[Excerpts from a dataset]
•••

/-! ## Segments, links, tasks -/

/-- R351 to R355: the SEG group at a running catalogue. SEGREF finds the entry of a call and takes a reference on a sealed
one; SEGOPEN takes its first free place; SEGSEAL and SEGDROP, behind their release, change the entry that they name.
LINK_STATE where there is no catalogue, and where the block or the entry is not as the rules ask.
Clauses rest on choices of the model: log 56 (DESIGN CHOICE), log 58 (DEDUCED); these clauses are the model's, not the
spec's. -/
def Obligations.SegInstructions : Prop :=
  ∀ (nw : Bool) (d a : Operand) (s : State) (w : Wave) (p : Path), w.kind = .launched →
    let dst := if nw then [] else [Field.group isSca 1 1 d]
    let s0 := s.settleHolds w.id
    let ea := (scalar64 w a).toNat
    let x := (srcUni w p a).toNat
    let traps := fun (u : State) (i : Instr) => exec i s = .next (u.trap w p (wordOf i) linkState)
    let tells := fun (u : State) (i : Instr) (outcome status n : Nat) =>
      exec i s = .next (u.result w p nw d false [splat (segResult outcome status n)])
    let takes := fun (u : State) (i : Instr) (c : Catalogue) (n : Nat) (e : CatEntry) =>
      tells ((u.catWrite c w.asid n (e.setRefc (e.refc + 1))).acquire w.core .dev) i 1 0 n
    let indexed := fun (i : Instr) => s.ReadyClear w p (uniFields [a]) (uniFields [a]) ∧ s.releasedFor w = true
      ∧ (i = .segdrop a ∨ i = .segseal a ∧ s.commandsOut w = false)
    (s.catalogue? w.part = none →
      (s.ReadyClear w p (dst ++ [.group isSca 4 4 a]) [] → traps s (.segref nw d a))
      ∧ ∀ i, indexed i → traps s i)
    ∧ ∀ c, s.catalogue? w.part = some c → s.catStopped = false →
      (s.ReadyClear w p (dst ++ [.group isSca 4 4 a]) [] →
        let i := Instr.segref nw d a
        ((c.places (callOf w a)).any (s.catBusy c) = true → exec i s = s.stall)
        ∧ ((c.places (callOf w a)).any (s.catBusy c) = false →
          let u := s.catVisit c (c.places (callOf w a))
          ∀ found free, u.catFind c (callOf w a) = .ok (found, free) →
          (found = none → tells u i 3 2 0)
          ∧ ∀ n e, found = some (n, e) → u.catBusy c n = false →
            (e.state = 2 → takes u i c n e) ∧ (e.state = 1 → tells u i 2 0 n) ∧ (e.state = 3 → tells u i 3 3 n)))
      ∧ (s.ReadyClear w p (dst ++ [baseField a]) [] → w.holds = [] →
        let i := Instr.segopen nw d a
        (∀ k, blockAddrFault? ea 64 = some k → exec i s = .next (s.trap w p (wordOf i) (TrapInfo.mem k p.mask ea)))
        ∧ (∀ s', blockAddrFault? ea 64 = none → s0.blockSync w ea = some s' → exec i s = s'.stall)
        ∧ (blockAddrFault? ea 64 = none → s0.blockSync w ea = none →
          let v := s0.blockRead w ea
          (∀ k, v.blockBytes w ea 64 = .error k → exec i s = .next (v.trap w p (wordOf i) (TrapInfo.mem k p.mask ea)))
          ∧ ∀ bs, v.blockBytes w ea 64 = .ok bs → v.catalogue? w.part = some c → v.catStopped = false →
          let b := OpenBlock.ofBytes bs
          (v.openOk w.part b = false → traps v i)
          ∧ (v.openOk w.part b = true → (c.places b.call).any (v.catBusy c) = true → exec i s = v.stall)
          ∧ (v.openOk w.part b = true → (c.places b.call).any (v.catBusy c) = false →
            let u := v.catVisit c (c.places b.call)
            ∀ found free, u.catFind c b.call = .ok (found, free) →
            (∀ n e, found = some (n, e) → e.state = 2 → (e.geo ≠ b.geo ∨ e.n ≠ b.n) → traps u i)
            ∧ (∀ n e, found = some (n, e) → e.state = 2 → e.geo = b.geo → e.n = b.n → u.catBusy c n = false → takes u i c n e)
            ∧ (∀ n e, found = some (n, e) → u.catBusy c n = false → (e.state = 1 → tells u i 2 0 n) ∧ (e.state = 3 → tells u i 3 3 n))
            ∧ (found = none → free = none → tells u i 3 1 0)
            ∧ (∀ f, found = none → free = some f → u.catBusy c f = false →
                tells (u.catWrite c w.asid f (b.entry w.asid)) i 0 0 f))))
      ∧ (∀ i, indexed i → 2 ^ c.k ≤ x → traps s i)
      ∧ (x < 2 ^ c.k → s.catBusy c x = false → ∀ e, s.catRead c x = .ok e →
        let own := e.state = 1 ∧ e.opener = w.asid.toNat
        (indexed (.segseal a) →
          (own → exec (.segseal a) s = .next ((s.catWrite c w.asid x (e.setState 2)).advance p 1))
          ∧ (¬own → traps s (.segseal a)))
        ∧ (indexed (.segdrop a) →
          (own ∧ e.refc = 1 → exec (.segdrop a) s = .next ((s.catWrite c w.asid x CatEntry.free).advance p 1))
          ∧ (e.state = 2 ∧ 1 ≤ e.refc →
              exec (.segdrop a) s = .next ((s.catWrite c w.asid x (e.setRefc (e.refc - 1))).advance p 1))
          ∧ (¬(own ∧ e.refc = 1) → ¬(e.state = 2 ∧ 1 ≤ e.refc) → traps s (.segdrop a))))

/-- R353, R359 to R362, R365: LINK and UNLINK issue a request behind their release, which is performed at once where it has
reached its map and no other waits there; a LINK of a version is held. CTXPIN pins the current slot and answers with its
image; CTXUNPIN drops the pin and retires a slot that nothing keeps live. Of a request at its map that no status ends, the
records are cancelled and the edition is committed then, where a slot, the task table and the catalogue let it; statuses,
selects and refusals end at the check. An unlinking that drops a reference waits while the catalogue is stopped. Release
records go to their ring, while it has room.
Clauses rest on choices of the model: log 35 (DEDUCED), log 56 (DESIGN CHOICE), log 58 (DEDUCED), log 59 (DEDUCED),
log 60 (DEDUCED), log 61 (DESIGN CHOICE), log 62 (DEDUCED), log 63 (DESIGN CHOICE), log 64 (DESIGN CHOICE), log 115
(DEDUCED); these clauses are the model's, not the spec's. -/
def Obligations.LinksAndPins : Prop :=
  (∀ (s : State) (w : Wave) (p : Path), w.kind = .launched →
     (∀ (nw : Bool) (d a b : Operand) (unlink : Bool),
       let i := if unlink then Instr.unlink nw d a b else .link nw d a b
       let words := if unlink then (srcUni w p b, 0, 0) else linkWords w b
       let va := (scalar64 w a).toNat
       s.ReadyClear w p ((if nw then [] else [.group isSca 2 2 d]) ++ [baseField a, if unlink then .src b else .group isSca 4 4 b])
           (if unlink then [.src b] else []) →
       (w.versioned = true → unlink = false ∧ nw = true) →
       (∀ info, s.linkCheck w p va = .error info → exec i s = .next (s.trap w p (wordOf i) info))
       ∧ (∀ pa, s.linkCheck w p va = .ok pa →
         (s.catalogue? w.part = none ∨ unlink = false ∧ linkBad words.1 words.2.1 words.2.2 = true →
           exec i s = .next (s.trap w p (wordOf i) linkState))
         ∧ (s.catalogue? w.part ≠ none → (unlink = false → linkBad words.1 words.2.1 words.2.2 = false) →
           let r : LinkReq := { unlink := unlink, mapVa := va, mapPa := pa, w0 := words.1, w1 := words.2.1, w2 := words.2.2,
                                asid := w.asid, part := w.part }
           let held := if unlink = false ∧ nw = true then s.versionOf? w else none
           let rel := if w.isDet then (none, s) else s.beginRelease w .dev
           let o : LinkOp := { id := rel.2.nextId, wave := some w.id, req := r, release := rel.1, work := none,
                               dst := if nw then none else some (scaReg d), word := wordOf i }
           let s1 : State := { rel.2 with nextId := rel.2.nextId + 1, linkOps := rel.2.linkOps ++ [o] }
           let s2 := s1.modCurPath fun (q : Path) => { q with stage := .link o.id, swDone := true }
           (∀ v, held = some v → exec i s = .next ((s.modVersion v.part v.ver fun (x : Version) =>
             { x with links := x.links ++ [r] }).result w p nw d false [splat 0, splat 0]))
           ∧ (held = none → exec i s = .next
               (if s2.linkArrived o = false ∨ rel.2.linkBehind rel.2.linkOps pa = true then s2 else s2.linkGo o none)))))
     ∧ (∀ nw d a, s.ReadyClear w p ((if nw then [] else [.group isSca 2 2 d]) ++ [baseField a]) [] →
       let i := Instr.ctxpin nw d a
       let va := (scalar64 w a).toNat
       (∀ info, s.linkCheck w p va = .error info → exec i s = .next (s.trap w p (wordOf i) info))
       ∧ ∀ pa, s.linkCheck w p va = .ok pa →
         (w.pin ≠ none → exec i s = .next (s.trap w p (wordOf i) linkState))
         ∧ (w.pin = none → s.mapBusy pa = false →
           (s.mapHead pa w.part = .error .linkState → exec i s = .next (s.trap w p (wordOf i) linkState))
           ∧ ∀ h, s.mapHead pa w.part = .ok h →
             let s1 := (s.visit pa 128 w.asid).acquire w.core .dev
             let n := h.pinsOf h.cur
             let r := BitVec.ofNat 64 (va + imageOff h.cur)
             (65535 ≤ n → exec i s = .next (s1.result w p nw d false [splat 0, splat 0]))
             ∧ (n < 65535 → exec i s = .next (((s1.setPins pa h.cur (n + 1) w.asid).modWave w.id fun (x : Wave) =>
                 { x with pin := some (va, pa, Fin.ofNat 8 h.cur) }).result w p nw d false [splat (lo32 r), splat (hi32 r)]))))
     ∧ (s.ReadyClear w p [] [] →
       (w.pin = none → exec .ctxunpin s = .next (s.trap w p (wordOf .ctxunpin) linkState))
       ∧ ∀ va pa k, w.pin = some (va, pa, k) → s.pinLoads w = false → s.pinCommands w = false →
         (s.mapBusy pa = true ∨ s.unpinWaits w = true → exec .ctxunpin s = s.stall)
         ∧ (s.mapBusy pa = false → s.unpinWaits w = false → ∀ h, s.mapHead pa w.part = .ok h →
           let n := h.pinsOf k.val - 1
           let h' := { h with pins := h.pins.set k.val n }
           let s1 := ((s.visit pa 128 w.asid).setPins pa k.val n w.asid).modWave w.id fun (x : Wave) => { x with pin := none }
           exec .ctxunpin s = .next ((if h'.live k.val = true then s1 else s1.retireSlot pa h' w.part k.val).advance p 1))))
  ∧ (∀ (s : State) (k : Nat),
       (∀ o, s.linkAt? k = some o → o.work = none →
         (s.linkRun o.req none = .wait → exec (.linkMethod k) s = notEnabled)
         ∧ (∀ t st ed, s.linkRun o.req none = .done t st ed →
             exec (.linkMethod k) s = .next ((t.dropLink o).linkReply o (.ok (st, ed))))
         ∧ (∀ c, s.linkRun o.req none = .trap c → exec (.linkMethod k) s = .next ((s.dropLink o).linkReply o (.error c)))
         ∧ (∀ t b, s.linkRun o.req none = .build t b → o.req.isSelect = false → exec (.linkMethod k) s =
             .next { t with linkOps := t.linkOps.map fun (x : LinkOp) => if x.id = o.id then { x with work := some b } else x })
         ∧ (∀ t b u ed, s.linkRun o.req none = .build t b → o.req.isSelect = true →
             (t.dropLink o).linkCommit o.req b = some (u, ed) → exec (.linkMethod k) s = .next (u.linkReply o (.ok (0, ed)))))
       ∧ (∀ o b, s.linkAt? k = some o → o.work = some b →
         (∀ t ed, (s.dropLink o).linkCommit o.req b = some (t, ed) →
           exec (.editionCommit k) s = .next (t.linkReply o (.ok (0, ed))))
         ∧ ((s.dropLink o).linkCommit o.req b = none → exec (.editionCommit k) s = notEnabled))
       ∧ (s.linkAt? k = none → exec (.linkMethod k) s = notEnabled ∧ exec (.editionCommit k) s = notEnabled)
       ∧ (∀ (m : LinkMap) (r : LinkReq) (own : Option Nat) (c : Catalogue) (g : CatEntry), s.catStopped = false →
         bitsOf r.w0.toNat 23 0 < 2 ^ c.k → s.catBusy c (bitsOf r.w0.toNat 23 0) = false →
         let u := s.catVisit c [bitsOf r.w0.toNat 23 0]
         u.catRead c (bitsOf r.w0.toNat 23 0) = .ok g → g.state = 2 → leBytes 5 g.geo = m.head.cfg.take 5 →
         (m.img.entries.length = 15 → s.linkInsert m r own c = .done u 1 m.head.ed)
         ∧ (m.img.entries.length < 15 → m.img.entries.length < bitsOf r.w0.toNat 27 24 → s.linkInsert m r own c = .done u 2 m.head.ed))
       ∧ (∀ (m : LinkMap) (r : LinkReq) (own : Option Nat), (∀ e ∈ m.img.entries, e.iid ≠ r.w0.toNat) →
         s.linkRemove m r own = .done s 3 m.head.ed)
       ∧ (∀ (m : LinkMap) (r : LinkReq) (b : LinkBuild), (∀ x < 8, x = m.head.cur ∨ m.head.pinsOf x ≠ 0)
           ∨ s.taskRoom r.part b.probes.length = false → s.commitEdition m r b = none)
       ∧ (∀ (m : LinkMap) (h : MapHead) (part : Fin 32) (x : Nat), s.catStopped = true → s.goneInstances m.pa h x ≠ [] →
         s.retireWaits m.pa h part x = true)
       ∧ (SMap.wf regReset s.regs = true →
         (∃ t, exec .catctlStop s = .next t ∧ s.SetsReg t Reg.catCtl 1 ∧ t.catStopped = true)
         ∧ exec .catctlResume s = .next { s.catDrops.foldl (fun (u : State) x => u.dropRef x.1 x.2) (s.setReg Reg.catCtl 0) with
             catDrops := [] }
         ∧ (s.catDrops = [] → ∃ t, exec .catctlResume s = .next t ∧ s.SetsReg t Reg.catCtl 0)
         ∧ ∀ q j, s.catStopped = true → s.retireRef q j = { s with catDrops := s.catDrops ++ [(q, j)] })
       ∧ ∀ (q : Fin 32) (x : Fin 32 × Nat), s.releaseRecords.find? (fun y => y.1 == q) = some x →
         let s' : State := { s with releaseRecords := s.releaseRecords.erase x }
         (s.releaseRing? q = none → exec (.releaseRecordAppend q) s = .next s')
         ∧ ∀ r, s.releaseRing? q = some r →
           (r.room = true → s.serves (r.next 8 / 128) = true →
             exec (.releaseRecordAppend q) s = .next (s'.ringWrite r (Reg.prelWr q) (leBytes 8 x.2)))
           ∧ (r.room = false ∨ s.serves (r.next 8 / 128) = false → exec (.releaseRecordAppend q) s = notEnabled))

•••

Across all the records above, find each line with "splat" in it and copy it.

> _Answer to the problem_
      exec i s = .next (u.result w p nw d false [splat (segResult outcome status n)])
             { x with links := x.links ++ [r] }).result w p nw d false [splat 0, splat 0]))
             (65535 ≤ n → exec i s = .next (s1.result w p nw d false [splat 0, splat 0]))
                 { x with pin := some (va, pa, Fin.ofNat 8 h.cur) }).result w p nw d false [splat (lo32 r), splat (hi32 r)]))))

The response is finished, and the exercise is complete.